EXERCISE DIRECTIONS: Each entry below has to be written out again exactly.

──────── GIVEN INFORMATION ────────

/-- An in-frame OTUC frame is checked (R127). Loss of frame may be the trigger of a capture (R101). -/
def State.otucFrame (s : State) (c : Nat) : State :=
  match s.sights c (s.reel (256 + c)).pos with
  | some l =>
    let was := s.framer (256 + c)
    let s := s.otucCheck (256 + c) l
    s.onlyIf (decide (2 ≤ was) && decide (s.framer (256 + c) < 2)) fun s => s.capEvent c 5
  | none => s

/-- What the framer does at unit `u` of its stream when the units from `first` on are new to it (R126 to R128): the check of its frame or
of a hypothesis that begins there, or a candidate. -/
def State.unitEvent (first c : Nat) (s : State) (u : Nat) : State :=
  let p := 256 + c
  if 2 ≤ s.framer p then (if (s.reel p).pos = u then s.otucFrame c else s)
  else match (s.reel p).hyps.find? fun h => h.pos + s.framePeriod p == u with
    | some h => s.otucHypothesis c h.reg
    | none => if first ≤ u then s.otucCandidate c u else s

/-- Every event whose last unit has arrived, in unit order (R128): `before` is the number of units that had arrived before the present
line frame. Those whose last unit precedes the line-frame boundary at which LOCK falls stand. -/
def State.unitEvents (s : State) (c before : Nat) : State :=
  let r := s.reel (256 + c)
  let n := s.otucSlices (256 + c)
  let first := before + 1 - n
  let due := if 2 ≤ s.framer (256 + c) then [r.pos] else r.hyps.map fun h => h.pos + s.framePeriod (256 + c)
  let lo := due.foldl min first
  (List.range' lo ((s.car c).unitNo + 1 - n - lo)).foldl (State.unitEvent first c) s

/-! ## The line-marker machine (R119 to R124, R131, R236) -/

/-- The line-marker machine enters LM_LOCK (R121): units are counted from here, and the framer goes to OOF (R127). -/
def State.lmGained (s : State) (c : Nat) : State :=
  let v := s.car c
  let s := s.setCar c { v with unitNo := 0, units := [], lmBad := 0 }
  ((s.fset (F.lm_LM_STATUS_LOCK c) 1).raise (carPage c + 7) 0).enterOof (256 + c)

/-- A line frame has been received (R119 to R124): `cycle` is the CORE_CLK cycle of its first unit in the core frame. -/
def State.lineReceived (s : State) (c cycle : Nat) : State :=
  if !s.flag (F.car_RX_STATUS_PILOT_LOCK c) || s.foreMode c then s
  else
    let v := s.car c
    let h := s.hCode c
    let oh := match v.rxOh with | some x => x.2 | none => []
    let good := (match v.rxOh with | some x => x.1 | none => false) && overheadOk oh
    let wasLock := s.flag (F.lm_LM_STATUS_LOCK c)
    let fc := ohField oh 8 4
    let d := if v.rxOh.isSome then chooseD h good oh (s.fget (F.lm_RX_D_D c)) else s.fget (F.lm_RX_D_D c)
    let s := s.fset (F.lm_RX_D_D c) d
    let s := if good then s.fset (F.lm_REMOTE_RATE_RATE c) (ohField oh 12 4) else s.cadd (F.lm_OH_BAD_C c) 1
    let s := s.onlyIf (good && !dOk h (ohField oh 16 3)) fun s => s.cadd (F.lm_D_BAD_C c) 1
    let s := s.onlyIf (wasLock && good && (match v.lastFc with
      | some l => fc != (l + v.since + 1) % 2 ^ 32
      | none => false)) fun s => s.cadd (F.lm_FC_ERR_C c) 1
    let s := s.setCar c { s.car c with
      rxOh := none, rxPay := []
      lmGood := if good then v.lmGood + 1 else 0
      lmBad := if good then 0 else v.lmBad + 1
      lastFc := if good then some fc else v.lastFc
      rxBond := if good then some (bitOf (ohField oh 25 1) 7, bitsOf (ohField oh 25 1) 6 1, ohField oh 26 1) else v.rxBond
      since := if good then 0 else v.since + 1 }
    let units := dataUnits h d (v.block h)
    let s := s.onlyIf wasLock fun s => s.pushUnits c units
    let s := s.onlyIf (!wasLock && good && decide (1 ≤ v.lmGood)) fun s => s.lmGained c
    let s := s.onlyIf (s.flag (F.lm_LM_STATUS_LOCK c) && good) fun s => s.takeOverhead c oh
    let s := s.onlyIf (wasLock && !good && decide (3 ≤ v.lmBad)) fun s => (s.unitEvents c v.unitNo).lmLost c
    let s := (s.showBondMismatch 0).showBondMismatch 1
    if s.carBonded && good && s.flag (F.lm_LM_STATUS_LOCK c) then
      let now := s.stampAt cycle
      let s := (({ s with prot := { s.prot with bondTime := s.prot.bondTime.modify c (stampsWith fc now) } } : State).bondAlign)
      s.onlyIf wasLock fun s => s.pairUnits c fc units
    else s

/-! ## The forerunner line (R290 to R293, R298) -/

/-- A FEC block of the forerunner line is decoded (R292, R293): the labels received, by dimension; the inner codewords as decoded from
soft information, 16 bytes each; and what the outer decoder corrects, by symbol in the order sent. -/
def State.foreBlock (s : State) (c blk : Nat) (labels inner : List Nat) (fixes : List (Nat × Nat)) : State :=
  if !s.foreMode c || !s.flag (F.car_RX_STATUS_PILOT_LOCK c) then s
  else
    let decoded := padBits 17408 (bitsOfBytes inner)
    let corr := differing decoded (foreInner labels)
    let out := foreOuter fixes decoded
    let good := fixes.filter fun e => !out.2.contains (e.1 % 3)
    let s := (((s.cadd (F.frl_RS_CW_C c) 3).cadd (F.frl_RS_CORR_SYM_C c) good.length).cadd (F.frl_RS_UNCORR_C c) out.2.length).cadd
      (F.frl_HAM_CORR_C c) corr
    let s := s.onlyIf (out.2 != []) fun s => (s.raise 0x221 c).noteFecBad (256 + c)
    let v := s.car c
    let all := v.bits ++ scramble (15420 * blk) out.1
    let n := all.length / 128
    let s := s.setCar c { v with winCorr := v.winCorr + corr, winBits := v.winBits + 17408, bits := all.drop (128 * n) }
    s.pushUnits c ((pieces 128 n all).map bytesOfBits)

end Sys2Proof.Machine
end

────────

ANSWER TO THE PROBLEM:
/-- An in-frame OTUC frame is checked (R127). Loss of frame may be the trigger of a capture (R101). -/
def State.otucFrame (s : State) (c : Nat) : State :=
  match s.sights c (s.reel (256 + c)).pos with
  | some l =>
    let was := s.framer (256 + c)
    let s := s.otucCheck (256 + c) l
    s.onlyIf (decide (2 ≤ was) && decide (s.framer (256 + c) < 2)) fun s => s.capEvent c 5
  | none => s

/-- What the framer does at unit `u` of its stream when the units from `first` on are new to it (R126 to R128): the check of its frame or
of a hypothesis that begins there, or a candidate. -/
def State.unitEvent (first c : Nat) (s : State) (u : Nat) : State :=
  let p := 256 + c
  if 2 ≤ s.framer p then (if (s.reel p).pos = u then s.otucFrame c else s)
  else match (s.reel p).hyps.find? fun h => h.pos + s.framePeriod p == u with
    | some h => s.otucHypothesis c h.reg
    | none => if first ≤ u then s.otucCandidate c u else s

/-- Every event whose last unit has arrived, in unit order (R128): `before` is the number of units that had arrived before the present
line frame. Those whose last unit precedes the line-frame boundary at which LOCK falls stand. -/
def State.unitEvents (s : State) (c before : Nat) : State :=
  let r := s.reel (256 + c)
  let n := s.otucSlices (256 + c)
  let first := before + 1 - n
  let due := if 2 ≤ s.framer (256 + c) then [r.pos] else r.hyps.map fun h => h.pos + s.framePeriod (256 + c)
  let lo := due.foldl min first
  (List.range' lo ((s.car c).unitNo + 1 - n - lo)).foldl (State.unitEvent first c) s

/-! ## The line-marker machine (R119 to R124, R131, R236) -/

/-- The line-marker machine enters LM_LOCK (R121): units are counted from here, and the framer goes to OOF (R127). -/
def State.lmGained (s : State) (c : Nat) : State :=
  let v := s.car c
  let s := s.setCar c { v with unitNo := 0, units := [], lmBad := 0 }
  ((s.fset (F.lm_LM_STATUS_LOCK c) 1).raise (carPage c + 7) 0).enterOof (256 + c)

/-- A line frame has been received (R119 to R124): `cycle` is the CORE_CLK cycle of its first unit in the core frame. -/
def State.lineReceived (s : State) (c cycle : Nat) : State :=
  if !s.flag (F.car_RX_STATUS_PILOT_LOCK c) || s.foreMode c then s
  else
    let v := s.car c
    let h := s.hCode c
    let oh := match v.rxOh with | some x => x.2 | none => []
    let good := (match v.rxOh with | some x => x.1 | none => false) && overheadOk oh
    let wasLock := s.flag (F.lm_LM_STATUS_LOCK c)
    let fc := ohField oh 8 4
    let d := if v.rxOh.isSome then chooseD h good oh (s.fget (F.lm_RX_D_D c)) else s.fget (F.lm_RX_D_D c)
    let s := s.fset (F.lm_RX_D_D c) d
    let s := if good then s.fset (F.lm_REMOTE_RATE_RATE c) (ohField oh 12 4) else s.cadd (F.lm_OH_BAD_C c) 1
    let s := s.onlyIf (good && !dOk h (ohField oh 16 3)) fun s => s.cadd (F.lm_D_BAD_C c) 1
    let s := s.onlyIf (wasLock && good && (match v.lastFc with
      | some l => fc != (l + v.since + 1) % 2 ^ 32
      | none => false)) fun s => s.cadd (F.lm_FC_ERR_C c) 1
    let s := s.setCar c { s.car c with
      rxOh := none, rxPay := []
      lmGood := if good then v.lmGood + 1 else 0
      lmBad := if good then 0 else v.lmBad + 1
      lastFc := if good then some fc else v.lastFc
      rxBond := if good then some (bitOf (ohField oh 25 1) 7, bitsOf (ohField oh 25 1) 6 1, ohField oh 26 1) else v.rxBond
      since := if good then 0 else v.since + 1 }
    let units := dataUnits h d (v.block h)
    let s := s.onlyIf wasLock fun s => s.pushUnits c units
    let s := s.onlyIf (!wasLock && good && decide (1 ≤ v.lmGood)) fun s => s.lmGained c
    let s := s.onlyIf (s.flag (F.lm_LM_STATUS_LOCK c) && good) fun s => s.takeOverhead c oh
    let s := s.onlyIf (wasLock && !good && decide (3 ≤ v.lmBad)) fun s => (s.unitEvents c v.unitNo).lmLost c
    let s := (s.showBondMismatch 0).showBondMismatch 1
    if s.carBonded && good && s.flag (F.lm_LM_STATUS_LOCK c) then
      let now := s.stampAt cycle
      let s := (({ s with prot := { s.prot with bondTime := s.prot.bondTime.modify c (stampsWith fc now) } } : State).bondAlign)
      s.onlyIf wasLock fun s => s.pairUnits c fc units
    else s

/-! ## The forerunner line (R290 to R293, R298) -/

/-- A FEC block of the forerunner line is decoded (R292, R293): the labels received, by dimension; the inner codewords as decoded from
soft information, 16 bytes each; and what the outer decoder corrects, by symbol in the order sent. -/
def State.foreBlock (s : State) (c blk : Nat) (labels inner : List Nat) (fixes : List (Nat × Nat)) : State :=
  if !s.foreMode c || !s.flag (F.car_RX_STATUS_PILOT_LOCK c) then s
  else
    let decoded := padBits 17408 (bitsOfBytes inner)
    let corr := differing decoded (foreInner labels)
    let out := foreOuter fixes decoded
    let good := fixes.filter fun e => !out.2.contains (e.1 % 3)
    let s := (((s.cadd (F.frl_RS_CW_C c) 3).cadd (F.frl_RS_CORR_SYM_C c) good.length).cadd (F.frl_RS_UNCORR_C c) out.2.length).cadd
      (F.frl_HAM_CORR_C c) corr
    let s := s.onlyIf (out.2 != []) fun s => (s.raise 0x221 c).noteFecBad (256 + c)
    let v := s.car c
    let all := v.bits ++ scramble (15420 * blk) out.1
    let n := all.length / 128
    let s := s.setCar c { v with winCorr := v.winCorr + corr, winBits := v.winBits + 17408, bits := all.drop (128 * n) }
    s.pushUnits c ((pieces 128 n all).map bytesOfBits)

end Sys2Proof.Machine
end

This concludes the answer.